-- ==== Sys2Proof/Machine/Link.lean ====
section
/-!
DEFINITION. The strand link layer (chapter 14, sections 1 and 2.2): block layout, CRC and correction, scrambling, control blocks,
credits and replay on the sending side, and the heads and routing of messages.
-/
namespace Sys2Proof.Machine

/-! ## Blocks (R583 to R589) -/

/-- One step of the CRC-16 of R586. -/
def crc16Step (crc : Nat) (b : Bool) : Nat :=
  let sh := crc * 2 % 65536
  if (crc.testBit 15) != b then sh ^^^ 0x1021 else sh

/-- The CRC-16 of R586 over bits 0 to `n - 1` of a value, in ascending order. -/
def crc16 (n v : Nat) : Nat := (List.range n).foldl (fun c i => crc16Step c (v.testBit i)) 0xFFFF

/-- The 256 payload bits of a block's 240 data bits (R585, R586). -/
def payloadOf (d : Nat) : Nat := d % 2 ^ 240 + crc16 240 d * 2 ^ 240

/-- The CRC syndrome of 256 payload bits (R588). -/
def syndrome (p : Nat) : Nat := crc16 240 p ^^^ (p / 2 ^ 240 % 65536)

/-- A received payload accepted as it is, corrected in one bit, or uncorrectable (R588). -/
def correct (p : Nat) : Option (Nat × Bool) :=
  if syndrome p = 0 then some (p % 2 ^ 240, false)
  else ((List.range 256).find? (fun i => syndrome (p ^^^ 2 ^ i) == 0)).map (fun i => ((p ^^^ 2 ^ i) % 2 ^ 240, true))

/-- `n` output bits of the scrambler x^31 + x^28 + 1 from its state, the last 31 output bits (R587); the bits, then the state
after them. -/
def scramble : Nat → Nat → Nat × Nat
  | 0, st => (0, st)
  | n + 1, st =>
    let o := if (st.testBit 30) != (st.testBit 27) then 1 else 0
    let r := scramble n ((2 * st + o) % 2 ^ 31)
    (o + 2 * r.1, r.2)

/-- A block's line bits (R583): sync header 01 for data and 10 for control, then the scrambled payload. -/
def lineBits (control : Bool) (scrambled : Nat) : BitVec 258 := BitVec.ofNat 258 ((if control then 1 else 2) + 4 * scrambled)

/-- The PAM4 levels of line bits (R584). -/
def pam4 (bits : BitVec 258) : List Nat :=
  (List.range 129).map (fun i => match bits.getLsbD (2 * i), bits.getLsbD (2 * i + 1) with
    | false, false => 0 | false, true => 1 | true, true => 2 | true, false => 3)

/-- The data bits of a control block (R589). -/
def ctlBits : Ctl → Nat
  | .idle => 0
  | .ack q => 1 + 2 ^ 8 * (q % 65536)
  | .nak q => 2 + 2 ^ 8 * (q % 65536)
  | .replay q => 3 + 2 ^ 8 * (q % 65536)
  | .credit a b c d => 4 + 2 ^ 8 * (a % 256) + 2 ^ 16 * (b % 256) + 2 ^ 24 * (c % 256) + 2 ^ 32 * (d % 256)
  | .beacon m l p st r e => 5 + 2 ^ 8 * (m % 2 ^ 32) + 2 ^ 40 * (l % 65536) + 2 ^ 56 * (p % 2 ^ 31) + (if st then 2 ^ 87 else 0) +
      2 ^ 88 * (r % 65536) + 2 ^ 104 * (e % 65536)
  | .align l c => 6 + 2 ^ 8 * (l % 8) + 2 ^ 16 * (c % 65536)
  | .train w => 7 + 2 ^ 8 * (w % 2 ^ 232)
  | .stamp a b h => 8 + 2 ^ 8 * (a % 2 ^ 48) + 2 ^ 56 * (b % 2 ^ 48) + 2 ^ 104 * (h % 2 ^ 48)

/-! ## Sending -/

/-- A strand. -/
def State.strand (s : State) (i : Nat) : Strand := s.weave.strands.getD i strandNil

/-- A strand changed. -/
def State.strandMap (s : State) (i : Nat) (f : Strand → Strand) : State :=
  s.weaveMap (fun w => { w with strands := updAt i f w.strands })

/-- A strand is up (WV_STRAND.state 2), or in low-power idle or Tacet, from which a message wakes it (R760). -/
def State.strandUp (s : State) (i : Nat) : Bool := s.rd wvStrandState i == 2

/-- A block put on the line (R583 to R587): the payload with its CRC, scrambled from the state the lane's scrambler has reached. The
idle blocks between are not modelled, so that state is free. -/
def State.emitBlock (s : State) (i : Nat) (control : Bool) (d : Nat) : State :=
  let m := scramble 256 (Config.seed i s.free).toNat
  (s.emit (.block i (lineBits control (payloadOf d ^^^ m.1)))).tickFree

/-- A control block sent on a strand that is up. -/
def State.sendCtl (s : State) (i : Nat) (c : Ctl) : State := if s.strandUp i then s.emitBlock i true (ctlBits c) else s

/-- Credits of a virtual channel held on a strand. -/
def Strand.credit (x : Strand) (vc : Nat) : Nat := x.credits.getD vc 0

/-- The virtual channel whose block goes next (R597): VC0, VC1, then VC2 and VC3 three to one, among those that have a block
waiting and hold a credit. -/
def Strand.nextVc (x : Strand) : Option Nat :=
  let can := fun (vc : Nat) => x.sendq.any (fun b => b.1 == vc) && decide (0 < x.credit vc)
  if can 0 then some 0 else if can 1 then some 1
  else if x.turn < 3 then (if can 2 then some 2 else if can 3 then some 3 else none)
  else (if can 3 then some 3 else if can 2 then some 2 else none)

/-- A list without its first element that satisfies `p`. -/
def dropFirst {α : Type} (p : α → Bool) : List α → List α
  | [] => []
  | x :: xs => if p x then xs else x :: dropFirst p xs

/-- One waiting block sent, if a credit and room in the replay buffer allow (R596, R597). -/
def State.pumpOne (s : State) (i : Nat) : State :=
  let x := s.strand i
  match x.nextVc.bind (fun vc => x.sendq.find? (fun b => b.1 == vc)) with
  | some (vc, d) =>
    if s.strandUp i ∧ x.replay.length < 512 then
      let s := s.emitBlock i false (leNat d)
      s.strandMap i (fun x => { x with
        replay := x.replay ++ [⟨x.txSeq, vc, d⟩], txSeq := (x.txSeq + 1) % 65536
        credits := updAt vc (fun c => c - 1) x.credits
        sendq := dropFirst (fun b => b.1 == vc) x.sendq
        turn := if 2 ≤ vc then (x.turn + 1) % 4 else x.turn, lastData := s.clk.now, tacet := false })
    else s
  | none => s

/-- Waiting blocks sent while any can be. -/
def State.pump (s : State) (i : Nat) : State := (List.range (s.strand i).sendq.length).foldl (fun s _ => s.pumpOne i) s

/-- The virtual channel of a message type (R608); none for a type that is not listed. -/
def msgVc (t : Nat) : Option Nat :=
  if 0x01 ≤ t ∧ t ≤ 0x06 then some 0
  else if t = 0x13 ∨ t = 0x30 ∨ t = 0x31 then some 3
  else if 0x10 ≤ t ∧ t ≤ 0x1D then some 1
  else if 0x20 ≤ t ∧ t ≤ 0x26 then some 2
  else none

/-- A message (R607): head and body, padded to whole blocks. -/
def msgBytes (t dst src op : Nat) (body : Bytes) : Bytes :=
  let n := cdiv (16 + body.length) 30
  padTo (30 * n) (leBytes 1 t ++ leBytes 1 ((msgVc t).getD 0) ++ leBytes 2 dst ++ leBytes 2 src ++ leBytes 2 n ++ leBytes 8 op ++ body)

/-- A string cut into blocks of 30 bytes. -/
def blocksOf : Nat → Bytes → List Bytes
  | 0, _ => []
  | n + 1, b => if b = [] then [] else b.take 30 :: blocksOf n (b.drop 30)

/-- A message queued on a strand. -/
def State.queueMsg (s : State) (i : Nat) (m : Bytes) : State :=
  let vc := field m 1 1 % 4
  (s.strandMap i (fun x => { x with sendq := x.sendq ++ (blocksOf m.length m).map (fun b => (vc, b)) })).pump i

/-! ## Routing (R602, R607) -/

/-- This chip's weave address. -/
def State.self (s : State) : Nat := s.rd wvSelfAddr
/-- This chip is in a weave. -/
def State.inWeave (s : State) : Bool := s.rd wvSelfRole != 0
/-- This chip is the head rim. -/
def State.isHead (s : State) : Bool := s.rd wvSelfRole == 1

/-- The map entry of a member. -/
def State.mapEnt? (s : State) (a : Nat) : Option MapEnt := s.weave.map.find? (fun m => m.addr == a)

/-- The head rim's address: the root of the map (R651). -/
def State.headAddr (s : State) : Nat := ((s.weave.map.find? (fun m => m.parent == 0xFFFF)).map (fun m => m.addr)).getD 0

/-- The children of a member. -/
def State.childrenOf (s : State) (a : Nat) : List Nat := (s.weave.map.filter (fun m => m.parent == a && m.addr != a)).map (fun m => m.addr)

/-- The child of member `self` whose sub-tree holds a member, within `n` hops, in a map. -/
def mapTowards (map : List MapEnt) (self : Nat) : Nat → Nat → Option Nat
  | 0, _ => none
  | n + 1, a =>
    match map.find? (fun m => m.addr == a) with
    | none => none
    | some m => if m.parent = self then some a else mapTowards map self n m.parent

/-- The child of this chip whose sub-tree holds a member. -/
def State.towards (s : State) (n a : Nat) : Option Nat := mapTowards s.weave.map s.self n a

/-- The trained strand to a chip by its serial number. -/
def State.strandBySerial (s : State) (serial : Nat) : Option Nat :=
  (List.range 64).find? (fun i => s.strandUp i && (s.strand i).peerSerial == serial)

/-- The strand that leads to a neighbour of a map. -/
def State.strandIn (s : State) (map : List MapEnt) (a : Nat) : Option Nat :=
  (map.find? (fun m => m.addr == a)).bind (fun m => s.strandBySerial m.serial)

/-- The strand that leads to a neighbour. -/
def State.strandTo (s : State) (a : Nat) : Option Nat := s.strandIn s.weave.map a

/-- The uplink. -/
def State.uplink (s : State) : Nat := s.rd wvParentStrand

/-- A message forwarded or sent towards its destination in a map (R607): down every downlink for 0xFFF, to the child whose sub-tree holds
the destination, and up otherwise. -/
def State.routeIn (s : State) (map : List MapEnt) (self : Nat) (up : Option Nat) (m : Bytes) : State :=
  let dst := field m 2 2 % 4096
  if dst = 0xFFF then
    s.each ((map.filter (fun e => e.parent == self && e.addr != self)).map (fun e => e.addr))
      (fun s c => match s.strandIn map c with | some i => s.queueMsg i m | none => s)
  else match mapTowards map self 4 dst with
    | some c => (match s.strandIn map c with | some i => s.queueMsg i m | none => s)
    | none => (match up with | some i => s.queueMsg i m | none => s)

/-- A message forwarded or sent towards its destination. -/
def State.route (s : State) (m : Bytes) : State := s.routeIn s.weave.map s.self (if s.isHead then none else some s.uplink) m

/-- A message of this chip sent. -/
def State.send (s : State) (t dst op : Nat) (body : Bytes) : State := s.route (msgBytes t dst s.self op body)

/-- A message of this chip sent on a side link (R608). -/
def State.sendSide (s : State) (t dst op : Nat) (body : Bytes) : State :=
  match s.strandTo dst with | some i => s.queueMsg i (msgBytes t dst s.self op body) | none => s

end Sys2Proof.Machine
end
.....
Show me all lines in the records that contain "address".

/-- This chip's weave address. -/
/-- The head rim's address: the root of the map (R651). -/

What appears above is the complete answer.